-- ==== Sys2Proof/Machine/FrameAlign.lean ====
section
/-! DEFINITION. The frame aligner (chapter 5): the frame check (R81, R82), the start of a slew (R83), the choice of
a level at a slew line start (R84, R85), the end of a slew (R87) and its abandon (R88). -/

namespace Sys2Proof.Machine

/-! ### The frame check -/

/-- The slew record is set whole and the loop enters SLEW (R83); the misalignment count becomes 0 (R82). -/
def State.startSlew (delta : Int) (s : State) : State :=
  (s.onAlign fun a => { a with
      count := 0, forward := decide (0 < delta), distance := 4096 * delta.natAbs, stepA := s.slewStep,
      top := max 1 (s.slewLimit / s.slewStep), level := 0, abandon := false }).enter .slew

/-- Whether a frame check is made: LOCKED, the raster captured and FRAME MISMATCH not holding (R81). -/
def State.checkMade (s : State) : Bool :=
  s.loop.state == .locked && s.raster.phase == .captured && !s.frameMismatch

/-- V_off less the local line, brought into -(N-1)/2..+(N-1)/2 (R81). -/
def State.misalignment (s : State) : Int := wrapCentred ((s.vOff : Int) - s.raster.line) s.frameLines

/-- The frame check at a broadcast field start of parity 1 (R81, R82). -/
def State.frameCheck (s : State) : State :=
  if s.checkMade then
    if s.misalignment = 0 then s.onAlign fun a => { a with count := 0 }
    else if s.align.count = 0 then s.onAlign fun a => { a with count := 1 }
    else s.startSlew s.misalignment
  else s.onAlign fun a => { a with count := 0 }

/-! ### A slew line start -/

/-- The distance still to be slipped if the level is run down from `m` to zero, this line included (R84). -/
def rundown (a m : Nat) : Nat := a * m * (m + 1) / 2

/-- Whether a level may be chosen: within 0..M, and its run-down within D (R84). -/
def Aligner.mayChoose (al : Aligner) (m : Nat) : Bool := m ≤ al.top && rundown al.stepA m ≤ al.distance

/-- The level chosen at a slew line start: the largest of m + 1, m and m - 1 that may be chosen (R84). -/
def Aligner.choose (al : Aligner) : Nat :=
  if al.mayChoose (al.level + 1) then al.level + 1
  else if al.mayChoose al.level then al.level
  else al.level - 1

/-- The level and the distance after the choice (R84). -/
def Aligner.slip (al : Aligner) : Aligner :=
  { al with level := al.choose, distance := al.distance - al.choose * al.stepA }

/-- The I of a slew line: F offset by the level (R85); the clamp is the hand-over's. -/
def State.slewInc (s : State) : Int :=
  let off := s.loop.freq * s.align.level * s.align.stepA / 4096
  if s.align.forward then s.loop.freq + off else (s.loop.freq : Int) - off

/-- Whether the slew ends at this slew line start (R87). -/
def State.slewEnds (s : State) : Bool := s.loop.state == .slew && s.align.choose == 0

/-- The state the loop enters as a slew ends (R41, R23, R87). -/
def State.afterSlew (s : State) : LoopState :=
  if s.align.abandon then .off else if s.loop.edgeless < s.mCoast then .pull else .coast

/-- A local line start taken while the loop is SLEW (R84 to R87); in other states the frame aligner does
nothing at a local line start. -/
def State.slewLine (s : State) : State :=
  if s.loop.state = .slew then
    let u := s.onAlign Aligner.slip
    let v := u.handInc u.slewInc
    if u.align.level = 0 then (v.enter v.afterSlew).raise .slewDone else v
  else s

/-! ### Abandon -/

/-- RELEASE in SLEW sets the abandon flag and D to the distance of running the level down; a second one
changes nothing (R88). -/
def Aligner.release (al : Aligner) : Aligner :=
  if al.abandon then al
  else { al with abandon := true, distance := al.stepA * al.level * (al.level - 1) / 2 }

end Sys2Proof.Machine
end

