/-- The gains of the state in force: those of PULL, and those of LOCKED (R59, R60). -/
def State.gainI (s : State) : Nat := if s.loop.state = .pull then s.giPull else s.giLock
def State.gainP (s : State) : Nat := if s.loop.state = .pull then s.gpPull else s.gpLock

/-- F after an update with error `e` (R59). -/
def State.nextFreq (e : Int) (s : State) : Nat := s.clampInc (s.loop.freq + e * s.gainI)

/-- An update with error `e`: F, then I, the last e, and the report (R59, R60, R58, R16). With both gains 0 and I other than
F, as after an update with other gains, I becomes F (R60), where R62 says that the update leaves F and I unchanged: the
model follows R60 (DEDUCED, log 40). -/
def State.update (e : Int) (s : State) : State :=
  let f := s.nextFreq e
  ((s.onLoop fun l => { l with freq := f, lastE := e }).handInc (f + e * s.gainP)).onAccum
    (FieldMeasure.addError e)

/-! ### Transitions on an accepted edge (R36, R37, R39) -/

/-- The lock count after an update in PULL; at N_lock the loop enters LOCKED and raises LOCK GAINED (R36). -/
def State.moveLock (e : Int) (s : State) : State :=
  let n := if e.natAbs ≤ s.tLock then s.loop.lockCount + 1 else 0
  let u := s.onLoop fun l => { l with lockCount := n }
  if s.nLock ≤ n then (u.enter .locked).raise .lockGained else u

/-- The unlock count after an update in LOCKED; at N_unlock the loop enters PULL (R37). -/
def State.moveUnlock (e : Int) (s : State) : State :=
  let n := if s.tUnlock < e.natAbs then s.loop.unlockCount + 1 else 0
  let u := s.onLoop fun l => { l with unlockCount := n }
  if s.nUnlock ≤ n then u.enter .pull else u

/-- The return count after an accepted edge in COAST; at R_return the loop enters PULL (R39). Where the same
edge has also run the holdover out, which of the two transitions follows is left open (log 7). -/
def State.moveReturn (s : State) : State :=
  let n := s.loop.returnCount + 1
  let u := s.onLoop fun l => { l with returnCount := n }
  if s.rReturn ≤ n then
    if s.loop.holdoverOwed then
      if u.tie.1 then u.tie.2.enter .pull else u.tie.2
    else u.enter .pull
  else u

/-! ### Edges (R29 to R31) -/

/-- An accepted edge's interval from the edge reference, where that lies exactly one line before, updates Pb16
and is reported (R31, R32, R16). -/
def State.takeInterval (t : Time) (n : Nat) (s : State) : State :=
  if s.loop.refLine + 1 = n then
    let i := sdiff t s.loop.refTime
    (s.onLoop fun l => { l with pb16 := s.nextPb16 i }).onAccum (FieldMeasure.addInterval i.toNat)
  else s

/-- The edge becomes the base and the edge reference, its line has its edge taken, and the edgeless count
becomes 0 (R30, R31). -/
def State.takeEdge (t : Time) (n : Nat) (s : State) : State :=
  s.onLoop fun l => { (l.rebase t n).onLine n (fun o => { o with edge := true }) with edgeless := 0 }

/-- The update and the counts that an accepted edge moves in its state (R31, R36, R37, R39, R43). -/
def State.settleEdge (t : Time) (s : State) : State :=
  let e := s.phaseError t
  match s.loop.state with
  | .pull => (s.update e).moveLock e
  | .locked => ((s.onLoop fun l => { l with candidates := [] }).update e).moveUnlock e
  | .coast => s.moveReturn
  | _ => s

/-- The missed run becomes 0 at an accepted edge in PULL and LOCKED (R31). -/
def State.clearMissed (s : State) : State :=
  match s.loop.state with
  | .pull | .locked => s.onLoop fun l => { l with missedRun := 0 }
  | _ => s

/-- An accepted edge, as one step (R31). -/
def State.acceptEdge (t : Time) (o : OpenLine) (s : State) : State :=
  let u := (((s.onAccum FieldMeasure.addAccepted).takeInterval t o.line).takeEdge t o.line).clearMissed
  (if o.closed then u else u.closeLine t).settleEdge t

/-- A rephase: the newest entry becomes the base and the edge reference, REPHASE is raised, and the loop enters
PULL (R44). -/
def State.rephase (t : Time) (n : Nat) (s : State) : State :=
  ((s.onLoop (Loop.rebase t n)).enter .pull).raise .rephase

/-- The candidate list after an entry: emptied first where the offset differs from the first entry's by more
than G_n (R42). -/
def joinCandidates (gn : Nat) (c : Candidate) (list : List Candidate) : List Candidate :=
  match list with
  | [] => [c]
  | first :: _ => if gn < (c.offset - first.offset).natAbs then [c] else list ++ [c]

/-- A wide edge in LOCKED is entered as a candidate, and the loop rephases at J_rephase entries (R42, R44). -/
def State.addCandidate (t : Time) (off : Int) (n : Nat) (s : State) : State :=
  let list := joinCandidates s.gN { time := t, offset := off } s.loop.candidates
  let u := (s.onAccum FieldMeasure.addCandidate).onLoop fun l =>
    { l.onLine n (fun o => { o with edge := true, candidate := true }) with candidates := list }
  if s.jRephase ≤ list.length then u.rephase t n else u

/-- A normal edge, by state (R30). -/
def State.normalEdge (t : Time) (o : OpenLine) (s : State) : State :=
  match s.loop.state with
  | .pull | .coast | .locked => s.acceptEdge t o
  | .frozen | .slew => s.takeEdge t o.line
  | _ => s

/-- A wide edge, by state (R30). -/
def State.wideEdge (t : Time) (off : Int) (o : OpenLine) (s : State) : State :=
  match s.loop.state with
  | .pull | .coast => s.acceptEdge t o
  | .locked => s.addCandidate t off o.line
  | _ => s

/-- A record is judged against the line it is given to (R29, R35). -/
def State.judgeRecord (p : Pulse) (o : OpenLine) (s : State) : State :=
  match p.cls with
  | .narrow | .broad => s.onLoop (Loop.onLine o.line fun x => { x with excused := true })
  | .line =>
    let off := sdiff p.lead o.pred
    if o.edge then s
    else if off.natAbs ≤ s.gN then s.normalEdge p.lead o
    else if off.natAbs ≤ s.gW then s.wideEdge p.lead off o
    else s

/-! ### Seek (R45, R53) -/

/-- A LINE record in SEEK with a previous LINE time: a good interval is added, any other starts the count
again, and the sixteenth good interval begins the seek computation (R45, R53). -/
def Seek.addInterval (dots : Nat) (good : Bool) (i : Nat) (t : Time) (k : Seek) : Seek :=
  let acc := if good then k.acc + i else 0
  let count := if good then k.count + 1 else 0
  if 16 ≤ count then { prev := some t, acc := acc, count := count, inFlight := true, lineStarts := 0, dots := dots }
  else { k with prev := some t, acc := acc, count := count }
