/-- ADOPT, SHOW, STOP and ADVANCE at the head of the queue: the adopt-request flag, the active set and its remaining
dwell, CHAIN END, bit 7, and the verdicts (R97, R103, R105, R106, R107). -/
def Obligations.TitleCommands : Prop :=
  ∀ (small : Byte) (arg : Word) (rest : List Command) (s : State),
    let show' (i : Fin 4) : State := { s with title := { s.title with
      active := some i, remaining := s.title.sets[i].dwell } }
    let none' : State := { s with title := { s.title with active := none, remaining := 0 } }
    (s.Heads ⟨0x08, small, arg⟩ rest → exec (.adopt small arg) s = .next
      (({ s with title := { s.title with adoptRequest := true } } : State).afterCommand 0x08 rest .accepted).drive) ∧
    (s.Heads ⟨0x10, small, arg⟩ rest →
      (∀ i : Fin 4, small.toNat = i.val → exec (.showSet small arg) s = .next
        ((show' i).afterCommand 0x10 rest .accepted).drive) ∧
      (4 ≤ small.toNat → exec (.showSet small arg) s = .next (s.afterCommand 0x10 rest .refusedArgument).drive)) ∧
    (s.Heads ⟨0x11, small, arg⟩ rest →
      exec (.stop small arg) s = .next (none'.afterCommand 0x11 rest .accepted).drive) ∧
    (s.Heads ⟨0x12, small, arg⟩ rest →
      (s.title.active = none → exec (.advance small arg) s = .next (s.afterCommand 0x12 rest .refusedState).drive) ∧
      (∀ i, s.title.active = some i → exec (.advance small arg) s = .next
        ((match s.title.sets[i].next with
          | some j => show' j
          | none => none'.withCauses 0x0080).afterCommand 0x12 rest .accepted).drive))

/-- FADE and CUT at the head of the queue: FADE gives its unit the low byte of ARG as target and the high byte as rate,
a rate of 0 being the live record's, and MOVING, or IDLE with RAMP DONE, bit 15, where the target is the level; CUT sets
level and target and stops the unit; a unit above 3 is REFUSED-ARGUMENT (R126, R127, R128). -/
def Obligations.FadeAndCut : Prop :=
  ∀ (small : Byte) (arg : Word) (rest : List Command) (s : State),
    let unit (i : Fin 4) (r : Ramp) : State := { s with keyer := { s.keyer with ramps := s.keyer.ramps.set i r } }
    let low := arg.toNat % 256
    let high := arg.toNat / 256
    (s.Heads ⟨0x20, small, arg⟩ rest →
      (∀ i : Fin 4, small.toNat = i.val → exec (.fade small arg) s = .next
        (((unit i { level := s.keyer.ramps[i].level, target := low
                    rate := if high = 0 then s.title.ramps[i].rate else high
                    moving := decide (low ≠ s.keyer.ramps[i].level), unstarted := false }).withCauses
          (if low = s.keyer.ramps[i].level then 0x8000 else 0)).afterCommand 0x20 rest .accepted).drive) ∧
      (4 ≤ small.toNat → exec (.fade small arg) s = .next (s.afterCommand 0x20 rest .refusedArgument).drive)) ∧
    (s.Heads ⟨0x21, small, arg⟩ rest →
      (∀ i : Fin 4, small.toNat = i.val → exec (.cut small arg) s = .next
        ((unit i { level := low, target := low, rate := s.keyer.ramps[i].rate, moving := false, unstarted := false
          }).afterCommand 0x21 rest .accepted).drive) ∧
      (4 ≤ small.toNat → exec (.cut small arg) s = .next (s.afterCommand 0x21 rest .refusedArgument).drive))

/-- COUNT SET at the head of the queue: in RING mode the counter takes the value or the modulus less one, in LINEAR mode
the value, saturated at 65,535 with COUNT SATURATED, bit 9, where it was not there before; always ACCEPTED (R151). -/
def Obligations.CountSet : Prop :=
  ∀ (small : Byte) (arg : Word) (rest : List Command) (s : State), s.Heads ⟨0x30, small, arg⟩ rest →
    exec (.countSet small arg) s = .next
      ((if s.ringMode then
        { s with cue := { s.cue with
            counter := if arg.toNat < s.modulus then arg.toNat else s.modulus - 1, saturated := false } }
      else
        ({ s with cue := { s.cue with counter := arg.toNat, saturated := decide (arg.toNat = 65535) } } : State).withCauses
          (if arg.toNat = 65535 ∧ s.cue.counter ≠ 65535 then 0x0200 else 0)).afterCommand 0x30 rest .accepted).drive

THE PROBLEM: Lines above with the string "ramps" need to be found and copied.

EXERCISE RESPONSE:
    let unit (i : Fin 4) (r : Ramp) : State := { s with keyer := { s.keyer with ramps := s.keyer.ramps.set i r } }
        (((unit i { level := s.keyer.ramps[i].level, target := low
                    rate := if high = 0 then s.title.ramps[i].rate else high
                    moving := decide (low ≠ s.keyer.ramps[i].level), unstarted := false }).withCauses
          (if low = s.keyer.ramps[i].level then 0x8000 else 0)).afterCommand 0x20 rest .accepted).drive) ∧
        ((unit i { level := low, target := low, rate := s.keyer.ramps[i].rate, moving := false, unstarted := false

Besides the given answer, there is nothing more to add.